Arithmetic - Tokens: [NUMBER, ADD, SUB, DIV, MUL, EQUAL, OPENING, CLOSING].
MaximalMunch - Tokens: [INTEGER, FLOAT].
Exclamation - Tokens: [EXCLAMATION].

Instructions

Installing

npm install @coder-seb/tokenizer

Creating a new Tokenizer object

import { Tokenizer, WordAndDot } from '@coder-seb/tokenizer'

const textGrammar = new WordAndDot()
const textTokenizer = new Tokenizer(textGrammar, 'This is a string.')

Get all tokens

const textGrammar = new WordAndDot()
const textTokenizer = new Tokenizer(textGrammar, 'This is a string.')

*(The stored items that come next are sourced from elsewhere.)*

-- ==== Sys2Proof/Machine/Ordering.lean ====
section
/-! DEFINITION. Ordering instructions (R171, R173 to R178), waits on a word (R148) and cache control (R188). -/

namespace Sys2Proof.Machine

/-- FENCE.acq: every Valid word of the core's L1 becomes Invalid; at core scope nothing does (R173, R175). -/
def State.acquire (s : State) (h : Nat) (sc : Scope) : State := if sc = .core then s else s.acquireAll (coreOf h)

/-- A later CSRR of ATFLAGS returns the flags of the posted atomics before the fence (R141); strips that a stream has prefetched
before it are read again, as every later load is (R67, R173). -/
def State.fence (s : State) : State := s.modHart s.cur fun x => { x.dropStrips with fenced := s.sends }

/-- FENCE.acq: every earlier scalar load has its value when the next word issues (R99). -/
def effFenceAcq (sc : Scope) (s : State) : Res := .ok (s.acquire s.cur sc).fence
/-- FENCE.rel. -/
def effFenceRel (sc : Scope) (s : State) : Res := if s.released s.cur sc then .ok s.fence else .stall s
/-- FENCE.full. -/
def effFenceFull (sc : Scope) (s : State) : Res := if s.released s.cur sc then .ok (s.acquire s.cur sc).fence else .stall s
/-- VDRAIN (R171). A stream access is one of the vector accesses that it orders, so strips prefetched before it are read again
(R67). -/
def effVdrain (k : DrainKind) (s : State) : Res :=
  if s.vdrained s.cur k then .ok (s.modHart s.cur Hart.dropStrips) else .stall s

/-- A slot bound to an object; object 0 names slot 0 (R173). -/
def Core.slotOfObject (c : Core) (obj : Word) (slot : Nat) : Bool :=
  if obj = 0 then slot == 0 else c.binds.any fun b => b.obj == obj && b.slot == slot

/-- ACQUIRE: the lines whose slot is bound to the object. -/
def effAcquire (sc : Scope) (a : Reg) (s : State) : Res :=
  if sc = .core then .ok s
  else
    let c := s.core (coreOf s.cur)
    .ok ((s.selfInvalidate (coreOf s.cur) fun w => c.slotOfObject (s.me.rd a) w.slot).modHart s.cur Hart.dropStrips).happen
/-- RELEASE acts as FENCE.rel, whatever the object (R173). -/
def effRelease (sc : Scope) (_a : Reg) (s : State) : Res := if s.released s.cur sc then .ok s else .stall s

def execFenceAcq (sc : Scope) (s : State) : Out := finish s (effFenceAcq sc s)
def execFenceRel (sc : Scope) (s : State) : Out := finish s (effFenceRel sc s)
def execFenceFull (sc : Scope) (s : State) : Out := finish s (effFenceFull sc s)
def execVdrain (k : DrainKind) (s : State) : Out := finish s (effVdrain k s)
def execAcquire (sc : Scope) (a : Reg) (s : State) : Out := finish s (effAcquire sc a s)
def execRelease (sc : Scope) (a : Reg) (s : State) : Out := finish s (effRelease sc a s)

/-! ## Bindings (R174) -/

/-- The lowest free slot. -/
def Core.freeSlot (c : Core) : Option Nat := ((List.range 63).map (· + 1)).find? fun k => c.binds.all fun b => b.slot != k

/-- The lines of L1 carry the slots of the table. -/
def Core.retag (c : Core) : Core := { c with l1 := c.l1.map fun w => { w with slot := c.slotOf w.vline } }

/-- BINDR. -/
def effBindr (d a b c : Reg) (s : State) : Res :=
  let x := s.me
  let base := x.rd a
  let len := x.rd b
  let core := s.core (coreOf s.cur)
  if base.toNat % 64 ≠ 0 then .trap s 3 base
  else if len.toNat % 64 ≠ 0 then .trap s 3 len
  else if x.rd c = 0 || len = 0 || decide (2 ^ 40 < len.toNat) then .ok (s.result d 65)
  else if core.binds.any fun e => meet e.base e.len base.toNat len.toNat then .ok (s.result d 64)
  else match core.freeSlot with
    | none => .ok (s.result d 0)
    | some k =>
      let e : Binding := { slot := k, obj := x.rd c, base := base.toNat, len := len.toNat }
      let s := s.modCore (coreOf s.cur) fun (y : Core) => ({ y with binds := y.binds ++ [e] } : Core).retag
      .ok (s.result d (BitVec.ofNat 64 k))

/-- BINDR.un. -/
def effBindrUn (d c : Reg) (s : State) : Res :=
  let obj := s.me.rd c
  let n := ((s.core (coreOf s.cur)).binds.filter fun e => e.obj == obj).length
  let s := s.modCore (coreOf s.cur) fun (y : Core) => ({ y with binds := y.binds.filter fun e => e.obj != obj } : Core).retag
  .ok (s.result d (BitVec.ofNat 64 n))

def execBindr (d a b c : Reg) (s : State) : Out := finish s (effBindr d a b c s)
def execBindrUn (d c : Reg) (s : State) : Out := finish s (effBindrUn d c s)

/-! ## Timelines (R176) -/

/-- The timeout of a wait has ended. -/
def Hart.expired (x : Hart) : Bool := match x.wait with
  | some w => w.expired
  | none => false

/-- Waits with a timeout in units of 1,024 ns, running from the first try; 0 waits without limit (R148, R176). -/
def State.stallFor (s : State) (timeout : BitVec 24) : Res :=
  match s.me.wait with
  | some _ => .stall s
  | none =>
    let dl := if timeout = 0 then none else some (s.gtime + 1024 * timeout.toNat)
    .stall (s.modHart s.cur fun x =>
      { x with wait := some { kind := .retry, epoch := s.epoch, deadline := dl, expired := false, stage := 0, arg := 0 } })

/-- TLWAIT. -/
def effTlwait (d tl b : Reg) (timeout : BitVec 24) (s : State) : Res :=
  let t := s.me.tline tl.toNat
  let target := (s.me.rd b).toNat
  if t.issued < target then .ok (s.result d (BitVec.ofNat 64 t.done))
  else if target ≤ t.done then
    .ok ((s.acquireFor s.cur).result d (BitVec.ofNat 64 t.done))
  else if s.me.expired then .ok (s.result d (BitVec.ofNat 64 t.done))
  else s.stallFor timeout

/-- TLREAD. -/
def effTlread (issued : Bool) (d tl : Reg) (s : State) : Res :=
  let t := s.me.tline tl.toNat
  .ok (s.result d (BitVec.ofNat 64 (if issued then t.issued else t.done)))

def execTlwait (d tl b : Reg) (timeout : BitVec 24) (s : State) : Out := finish s (effTlwait d tl b timeout s)
def execTlread (issued : Bool) (d tl : Reg) (s : State) : Out := finish s (effTlread issued d tl s)

/-! ## WAITA (R148) -/

/-- The condition of WAITA. -/
def waitCond (c : WaitCond) (v b : Word) : Bool := match c with
  | .eq => v == b
  | .ne => v != b
  | .geu => decide (b.toNat ≤ v.toNat)

/-- The word of a WAITA, read at its home or bank, bypassing L1; own buffered stores come first (R169). -/
def State.waitaWord (s : State) (h : Nat) (p : ElemPlace) : LdRes := match p with
  | .a c off => .val s ((s.core c).a.readN off 8)
  | .g pa m => match (s.hart h).member with
    | some mh => s.loadMember h mh true pa 8 m
    | none =>
      if (s.hart h).sbuf.any (fun e => meet e.pa e.data.length pa 8 || (m == 2 && e.pbmt == 2)) || s.inFlight (coreOf h) pa 8 ||
          s.flipping pa ||
          s.heldStore pa 8 || s.postedTo h pa 8 || (m == 2 && (s.atomUncached h || (s.hart h).elemUncached)) then .wait s
      else if s.hostBias pa && s.hostHolds pa then .wait (s.sendSnoop (pa / 64))
      else if poisoned s.bad pa 8 then .fault s 7
      else .val (s.dropValid (coreOf h) pa 8) (s.modeBytes m pa 8)
  | _ => .fault s 5

/-- WAITA. DESIGN CHOICE (log 67): the window of the control registers (R274), which is silent on WAITA, answers with cause 5. -/
def effWaita (cond : WaitCond) (inA : Bool) (d a b : Reg) (timeout : BitVec 24) (s : State) : Res :=
  let va := s.me.rd a
  if va.toNat % 8 ≠ 0 then .trap s 3 va
  else match s.locate s.cur (if inA then .a else .g) .load va 8 with
    | (s, .fault c) => .trap s c va
    | (s, .at_ (.g pa m)) =>
      if inCtrl pa then .trap s 5 va
      else match s.waitaWord s.cur (.g pa m) with
        | .fault s c => .trap s c (s.loadStval c va pa)
        | .wait s => s.stallFor timeout
        | .miss s => s.stallFor timeout
        | .val s bs =>
          let v := BitVec.ofNat 64 (leNat bs)
          if waitCond cond v (s.me.rd b) then .ok ((s.acquireFor s.cur).result d v)
          else if s.me.expired then .ok (s.result d v)
          else s.stallFor timeout
    | (s, .at_ p) => match s.waitaWord s.cur p with
        | .val s bs =>
          let v := BitVec.ofNat 64 (leNat bs)
          if waitCond cond v (s.me.rd b) then .ok ((s.acquireFor s.cur).result d v)
          else if s.me.expired then .ok (s.result d v)
          else s.stallFor timeout
        | _ => .trap s 5 va

def execWaita (cond : WaitCond) (inA : Bool) (d a b : Reg) (timeout : BitVec 24) (s : State) : Out :=
  finish s (effWaita cond inA d a b timeout s)

/-- A waiting hart's timeout has elapsed. -/
def State.timedOut (s : State) (h : Nat) : Bool := match (s.hart h).wait with
  | some w => (match w.deadline with
    | some t => decide (t ≤ s.gtime)
    | none => false) && !w.expired
  | none => false

/-- The timeout of a wait ends. -/
def State.expire (s : State) (h : Nat) : State :=
  s.modHart h fun x => { x with wait := x.wait.map fun w => { w with expired := true } }

/-- WAITA_TIMEOUT: the WAITA returns the word (R148). -/
def execWaitaTimeout (h : Nat) (s : State) : Out :=
  if s.timedOut h then
    match (s.hart h).item with
    | .instr (.waita c i d a b t) _ => (s.expire h).asHart h fun u => execWaita c i d a b t u
    | _ => notEnabled "WAITA_TIMEOUT"
  else notEnabled "WAITA_TIMEOUT"

/-- TLWAIT_TIMEOUT: the TLWAIT returns DONE (R176). -/
def execTlwaitTimeout (h : Nat) (s : State) : Out :=
  if s.timedOut h then
    match (s.hart h).item with
    | .instr (.tlwait d tl b t) _ => (s.expire h).asHart h fun u => execTlwait d tl b t u
    | _ => notEnabled "TLWAIT_TIMEOUT"
  else notEnabled "TLWAIT_TIMEOUT"

/-! ## CFLUSH and CINVAL (R188) -/

/-- What a cache instruction does to a line. -/
inductive LineOp | flush | flushInv | inval
  deriving DecidableEq, Repr

/-- Acts on one physical line of the core's L1; Registered words keep their state. -/
def State.lineOp (s : State) (c line : Nat) (op : LineOp) : State := match op with
  | .flush => s.cleanLine c line
  | .flushInv => (s.cleanLine c line).dropLine c line
  | .inval => (s.dropLine c line).modCore c fun x =>
      { x with l1 := x.l1.filter fun w => w.owned || w.w / 16 != line }

/-- `n` lines from an address, in increasing order; a line that does not translate traps there. -/
def State.linesFrom (s : State) (op : LineOp) (va : Word) : Nat → Res
  | 0 => .ok s.happen
  | n + 1 => match s.locateG s.cur .load va 64 with
    | (s, .fault c) => .trap s c va
    | (s, .at_ (.g pa _)) => State.linesFrom (s.lineOp (coreOf s.cur) (pa / 64) op) op (va + 64) n
    | (s, .at_ _) => .trap s 5 va

/-- A write-back to one of `n` lines from an address is held at its home (R151, R247, R277). -/
def State.linesHeld (s : State) (va : Word) : Nat → Bool
  | 0 => false
  | n + 1 => (match s.locateG s.cur .load va 64 with
    | (s, .at_ (.g pa _)) => s.heldPuts.any fun p => p.src == .device && meet p.pa p.data.length (pa / 64 * 64) 64
    | _ => false) || State.linesHeld s (va + 64) n

/-- The lines have been acted on: the instruction returns once every write-back is performed (R188, R310). -/
def State.linesDone (s : State) (va : Word) (n : Nat) : Res :=
  if s.heldPuts.isEmpty || !s.linesHeld va n then .ok s else s.stallAt 1 0

/-- CFLUSH, CFLUSH.inv and CINVAL. -/
def effLines (op : LineOp) (a b : Reg) (s : State) : Res :=
  let base := s.me.rd a
  let len := s.me.rd b
  if 2 ^ 40 < len.toNat then s.illegal
  else if base.toNat % 64 ≠ 0 then .trap s 3 base
  else if len.toNat % 64 ≠ 0 then .trap s 3 len
  else if !s.me.sbuf.isEmpty then .stall s
  else if s.me.stage = 1 then s.linesDone base (len.toNat / 64)
  else match s.linesFrom op base (len.toNat / 64) with
    | .ok t => t.linesDone base (len.toNat / 64)
    | r => r

def execCflush (a b : Reg) (s : State) : Out := finish s (effLines .flush a b s)
def execCflushInv (a b : Reg) (s : State) : Out := finish s (effLines .flushInv a b s)
def execCinval (a b : Reg) (s : State) : Out := finish s (effLines .inval a b s)

end Sys2Proof.Machine
end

while (textTokenizer.hasNextToken()) {
  textTokenizer.setNextToken()
}

console.log(textTokenizer.getTokens())

Output:

[
  { Token: 'WORD', Regex: /^[\w|åäöÅÄÖ]+/, Value: 'This' },  
  { Token: 'WORD', Regex: /^[\w|åäöÅÄÖ]+/, Value: 'is' },    
  { Token: 'WORD', Regex: /^[\w|åäöÅÄÖ]+/, Value: 'a' },     
  { Token: 'WORD', Regex: /^[\w|åäöÅÄÖ]+/, Value: 'string' },
  { Token: 'DOT', Regex: /^\./, Value: '.' },
  { Token: 'END', Regex: 'END', Value: 'END' }
]

Get active token (sequence [])

console.log(textTokenizer.getActiveToken())

Output:

{ Token: 'WORD', Regex: /^[\w|åäöÅÄÖ]+/, Value: 'This' }

Get next token (sequence [>])

textTokenizer.setNextToken()
console.log(textTokenizer.getActiveToken())

Output:

{ Token: 'WORD', Regex: /^[\w|åäöÅÄÖ]+/, Value: 'is' }

import { Tokenizer, WordAndDot } from '@coder-seb/tokenizer'

const textGrammar = new WordAndDot()
const textTokenizer = new Tokenizer(textGrammar, 'This is a string.')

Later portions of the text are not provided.